▶ **EXERCISE PROMPT**
Look through the entries below and report every line that has "fill".
-=-=-=-=-
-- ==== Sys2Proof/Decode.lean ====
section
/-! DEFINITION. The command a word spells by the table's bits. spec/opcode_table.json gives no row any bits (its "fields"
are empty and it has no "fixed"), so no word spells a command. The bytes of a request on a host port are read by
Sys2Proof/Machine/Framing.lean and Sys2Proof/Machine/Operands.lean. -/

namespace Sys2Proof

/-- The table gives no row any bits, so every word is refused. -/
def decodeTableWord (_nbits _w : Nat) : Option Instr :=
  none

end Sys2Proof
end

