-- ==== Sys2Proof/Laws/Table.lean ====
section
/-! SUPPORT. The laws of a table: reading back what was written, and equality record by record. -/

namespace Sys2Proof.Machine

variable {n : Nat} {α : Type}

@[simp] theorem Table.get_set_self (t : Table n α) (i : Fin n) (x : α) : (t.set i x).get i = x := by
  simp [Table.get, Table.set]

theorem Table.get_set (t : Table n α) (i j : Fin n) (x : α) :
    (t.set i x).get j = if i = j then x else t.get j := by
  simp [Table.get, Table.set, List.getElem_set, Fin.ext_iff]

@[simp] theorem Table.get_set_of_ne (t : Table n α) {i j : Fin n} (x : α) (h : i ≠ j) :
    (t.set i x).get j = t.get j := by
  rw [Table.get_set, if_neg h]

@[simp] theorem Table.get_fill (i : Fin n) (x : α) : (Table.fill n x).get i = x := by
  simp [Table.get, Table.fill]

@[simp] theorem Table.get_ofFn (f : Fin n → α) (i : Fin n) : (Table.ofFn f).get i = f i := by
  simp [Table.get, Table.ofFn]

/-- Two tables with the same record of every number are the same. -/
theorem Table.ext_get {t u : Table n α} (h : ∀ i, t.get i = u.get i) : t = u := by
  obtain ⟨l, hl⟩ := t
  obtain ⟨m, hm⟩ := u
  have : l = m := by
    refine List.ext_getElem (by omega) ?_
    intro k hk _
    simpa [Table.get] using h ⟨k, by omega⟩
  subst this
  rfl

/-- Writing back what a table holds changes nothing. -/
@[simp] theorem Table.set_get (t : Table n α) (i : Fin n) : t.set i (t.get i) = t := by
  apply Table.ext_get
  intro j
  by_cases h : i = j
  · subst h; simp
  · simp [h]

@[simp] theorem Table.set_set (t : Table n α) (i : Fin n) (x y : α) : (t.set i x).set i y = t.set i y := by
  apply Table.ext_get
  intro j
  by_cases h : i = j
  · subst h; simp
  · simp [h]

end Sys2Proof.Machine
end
-=-=-=-=-
▶ **REPLY**
@[simp] theorem Table.get_fill (i : Fin n) (x : α) : (Table.fill n x).get i = x := by
  simp [Table.get, Table.fill]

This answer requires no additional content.